Chapter 7 returns to Richmond after Bart’s return home, to his malaise and constant drinking, haunted by Murph’s death and its aftermath. His mother is worried about him and tells him he needs to talk to people, like his childhood friend Luke, who has invited him to the river. Bart wanders away thinking of death and Murph and goes to the river, camps, and spends the next day watching Luke and his friends messing around, but cannot join them. Eventually, he floats in the river and falls asleep, being woken and rescued by police after Luke apparently called them after seeing him. When he returns home, his mother says someone from the Criminal Investigation Division (C.I.D.) had called.
Back in Al Tafar in 2004, a while now since the battle, Bart notices Murph has become distant. When Bart asks Sterling about it, Sterling replies that Murph “is a dead man” because he’s gone home in his mind before his body is there. We start to see more of Bart’s own difficulties in coping as he drinks more and more. Finally, Bart finds out that Murph has been going to watch a female medic. Bart finds him and as they are walking away, mortars begin falling from the sky. Although both Bart and Murph are okay, they find the female medic has been killed, which deeply affects Murph.
Chapter 9 jumps ahead in time in the post-Iraq timeline, to November 2005, and Bart has his own place. A captain from C.I.D. shows up with the letter Bart wrote to Murph’s mother in an evidence bag, and briefly questions Bart, who seems resigned to his fate. We find out that Sterling had killed himself and so Bart remains the only person who can be held accountable. He is arrested and, as the captain takes him to his car, Bart drops his and Murph’s casualty feeder cards into the river.
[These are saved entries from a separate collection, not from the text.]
-- ==== Sys2Proof/Safety.lean ====
section
/-! DEFINITION. What counts as a safe or well-kept state, and what a part of a step leaves as it was, in
the terms that statements use. -/

namespace Sys2Proof.Machine

/-! ## What reactions leave alone -/

/-- The fields of a channel that the measurement unit alone writes: all but the settings. -/
def Channel.sameMeasured (c d : Channel) : Prop :=
  d.mode = c.mode ∧ d.status = c.status ∧ d.stale = c.stale ∧ d.raw = c.raw ∧ d.scaled = c.scaled ∧
    d.processed = c.processed ∧ d.ring = c.ring ∧ d.lastSecond = c.lastSecond ∧ d.zeroCorr = c.zeroCorr

/-- The GUARDED settings of the line unit (R50) and the motion it has measured. -/
def LineUnit.sameWeb (l m : LineUnit) : Prop :=
  m.count = l.count ∧ m.sample = l.sample ∧ m.position = l.position ∧ m.speed = l.speed ∧
    m.countsPerMm = l.countsPerMm ∧ m.pIn = l.pIn ∧ m.lWrap = l.lWrap ∧
    m.pExitMargin = l.pExitMargin ∧ m.heatLead = l.heatLead ∧ m.vMax = l.vMax

/-- What no hand-over and no reaction (R56, R161, R171 to R176) touches: the pins, the motion and the
GUARDED settings, the measurements, the profiles and lots, the bands and the history, the computation
in flight, the report mask, the settings store, the link's reception, and the queue. -/
structure ReactionFrame (s t : State) : Prop where
  pins : t.pins = s.pins
  web : s.line.sameWeb t.line
  channels : ∀ c : Fin 16, (s.meas.channels[c]).sameMeasured t.meas.channels[c]
  scan : t.meas.scan = s.meas.scan
  first : t.meas.first = s.meas.first
  last : t.meas.last = s.meas.last
  sampleTime : t.meas.sampleTime = s.meas.sampleTime
  converting : t.meas.converting = s.meas.converting
  lastChannel : t.meas.lastChannel = s.meas.lastChannel
  tAbsMax : t.loops.tAbsMax = s.loops.tAbsMax
  windowLength : t.loops.windowLength = s.loops.windowLength
  profiles : t.profiles = s.profiles
  queue : t.bands.queue = s.bands.queue
  idCounter : t.bands.idCounter = s.bands.idCounter
  history : t.bands.history = s.bands.history
  inFlight : t.engine.inFlight = s.engine.inFlight
  lock : t.react.lock = s.react.lock
  mask : t.events.mask = s.events.mask
  receiver : t.link.receiver = s.link.receiver
  buffer : t.link.buffer = s.link.buffer
  restarting : t.link.restarting = s.link.restarting
  cause : t.link.cause = s.link.cause
  priorMode : t.link.priorMode = s.link.priorMode
  storeState : t.link.storeState = s.link.storeState
  straps : t.link.straps = s.link.straps
  nvm : t.nvm = s.nvm
  pending : t.pending = s.pending

/-- What the line unit's own work leaves alone beside `ReactionFrame`: every unit but the line, the
modes and setpoints of the loops with what follows from them, the link, and the events it raises. -/
structure LineFrame (s t : State) : Prop extends ReactionFrame s t where
  meas : t.meas = s.meas
  bands : t.bands = s.bands
  engine : t.engine = s.engine
  outputs : t.loops.outputs = s.loops.outputs
  watches : t.react.watches = s.react.watches
  levels : t.react.levels = s.react.levels
  executor : t.react.executor = s.react.executor
  user : t.user = s.user

/-! ## Commands by what they alone can do -/

/-- R205 to R207: the commands at which the part can start, or be held in reset. -/
def startsPart : Instr → Bool
  | .powerOn _ | .powerLoss | .resetLineActive | .resetLineRelease _ | .transmitComplete => true
  | _ => false

/-- R189, R205: the commands at which the fault record can be lost with the power. -/
def losesFaultRecord : Instr → Bool
  | .powerOn _ | .powerLoss => true
  | _ => false

/-- R191: FAULT_CLEAR. -/
def isFaultClear : Instr → Bool
  | .faultClear _ _ => true
  | _ => false

/-- R85, R88: the requests that write or empty a profile slot. -/
def writesProfiles : Instr → Bool
  | .profileWrite _ _ | .profileErase _ _ => true
  | _ => false

/-- R104: the request that adds a band to the queue. -/
def isTicketReq : Instr → Bool
  | .ticketReq _ _ => true
  | _ => false

/-- R18: LINE_CMD CLEAR. -/
def isLineClear : Instr → Bool
  | .lineCmdClear _ _ => true
  | _ => false

/-! ## The frames that a command can let the link take -/

/-- R194: the bytes gathered so far of the frame that the receiver is inside. -/
def gatheredSoFar (s : State) : List Byte :=
  match s.link.receiver with
  | .hunting => []
  | .inside g => g

/-- R197: the frames that the link may take within a command: those that wait in its input buffer, and, where
the command brings bytes, those whose bytes under the check (R193) it completes. -/
def mayTake (c : Instr) (s : State) (f : Frame) : Prop :=
  match c with
  | .frameReceived bytes => f ∈ s.link.buffer ∨ f.body <:+: gatheredSoFar s ++ bytes
  | .frameSyncReceived b => f ∈ s.link.buffer ∨ f.body <:+: gatheredSoFar s ++ [b]
  | .transmitComplete => f ∈ s.link.buffer
  | _ => False

/-! ## Invariants -/

/-- R23, R74: a zone that is held off, and every zone of a part that does not run, has active duty 0 and
its heater pin off. -/
def HeatersHeld (s : State) : Prop :=
  ∀ z : Fin 6, (heldOff s z = true ∨ s.runs = false) →
    (s.loops.zones[z]).active = 0 ∧ (s.loops.zones[z]).heaterOn = false

/-- R9: the modes in which the web is at rest. -/
def restMode (m : LineMode) : Bool :=
  match m with
  | .off | .warming | .ready | .safe => true
  | .running | .stopping | .threading => false

/-- R7 (Table 3-3), R8, R9, R13, R16: v_max stays in its range; in OFF, WARMING, READY and SAFE the
reference and the target are 0 and FEED is off; ENGAGING is at rest too; STOPPING runs down to 0; a run
phase stands in RUNNING alone; and a RAMP owns the target in RUNNING past ENGAGING or in THREADING alone. -/
structure LineRest (s : State) : Prop where
  vMax : 50 ≤ s.line.vMax ∧ s.line.vMax ≤ 2000
  rest : restMode s.line.mode = true →
    s.line.reference = 0 ∧ s.line.target = 0 ∧ s.line.feed = false
  engaging : s.line.phase = .engaging → s.line.reference = 0 ∧ s.line.target = 0
  stopping : s.line.mode = .stopping → s.line.target = 0
  phase : s.line.mode ≠ .running → s.line.phase = .noPhase
  owner : s.line.owner = .action → rampTakesEffect s = true

/-- R187, R188, R189, R197: what the event unit and the link hold stays within its capacity, and an
empty fault record is empty in every field. -/
structure WithinCapacity (s : State) : Prop where
  reports : s.events.reports.length ≤ 32
  discarded : s.events.discarded ≤ 65535
  buffer : s.link.buffer.length ≤ 4
  fault : s.events.fault.isEmpty = true → s.events.fault = FaultRecord.empty

/-- R197, R199, R207: no frame waits while the reply slot is empty, but for a RESTART that has been taken; and
an idle transmitter has left neither a reply in the slot nor a report in the queue. -/
structure LinkServed (s : State) : Prop where
  served : s.link.slot = none → s.link.restarting = false → s.link.buffer = []
  idle : s.link.sending = none → s.link.slot = none ∧ s.events.reports = []

/-- R99, R104: at most 64 records with distinct ids, at most 4 of them TICKETING. -/
structure QueueKept (s : State) : Prop where
  records : s.bands.queue.length ≤ 64
  ids : (s.bands.queue.map Band.id).Nodup
  ticketing : ticketingCount s ≤ 4

/-- R87: every slot that a queued band or a lot names holds a profile. -/
structure SlotsOccupied (s : State) : Prop where
  colours : ∀ b ∈ s.bands.queue, s.profiles.colour[b.colour] ≠ none
  fabrics : ∀ b ∈ s.bands.queue, s.profiles.fabric[b.fabric] ≠ none
  current : ∀ l, s.profiles.current = some l → s.profiles.fabric[l.fabric] ≠ none
  heat : ∀ l, s.profiles.heat = some l → s.profiles.fabric[l.fabric] ≠ none
  nip : ∀ l, s.profiles.nip = some l → s.profiles.fabric[l.fabric] ≠ none

/-- R134, R135: each lane ring holds at most 8 entries, each with a ratio in 3072..5120. -/
def HistoryKept (s : State) : Prop :=
  ∀ z : Fin 6, (s.bands.history[z]).length ≤ 8 ∧
    ∀ e ∈ s.bands.history[z], 3072 ≤ e.ratio ∧ e.ratio ≤ 5120

/-- R166: while the reaction lock is set, no level but level 0 holds the executor. -/
def LockHonoured (s : State) : Prop :=
  s.react.lock = true → ∀ w, s.react.executor = some w → w.val = 0

end Sys2Proof.Machine
end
Chapter 10 is the climactic chapter for the Al Tafar timeline. Murph, in the aftermath of the medic’s death, has lost it, and gone AWOL, removing his clothes and disassembling his weapon. Bart and Sterling and the rest of the platoon go out into Al Tafar to find him. They find an Iraqi who says he saw Murph walking dazed and went off with a beggar. The soldiers continue to search and find the beggar dead. Eventually, they come across a man with a cart and donkey who directs them to the foot of a minaret by the river. Bart and Sterling go alone and find Murph’s body, seeing he’d been tortured and killed and thrown out of the minaret’s window. They don’t want to send him home like that for his mother to see, so Sterling calls the man with the cart back over, starts a fire and the three of them throw Murph’s body in the river. In order to cover it up, Sterling then shoots the Iraqi as well.
The final chapter serves as the novel’s denouement, jumping several years into the future, as Bart is about to be released from prison after his three-year sentence. His time in prison has been spent trying to piece together the events that brought him to this moment. Despite proving fruitless, that realization that it is fruitless helps nonetheless. We also learn that Murph’s mother had visited Bart, and through her visit, Bart imagines what it was like for her, and they had come to a sense of “resignation” together (223). The novel ends with Bart getting out of prison, getting a cabin in the mountains, and imagining the journey of Murph’s body to the sea.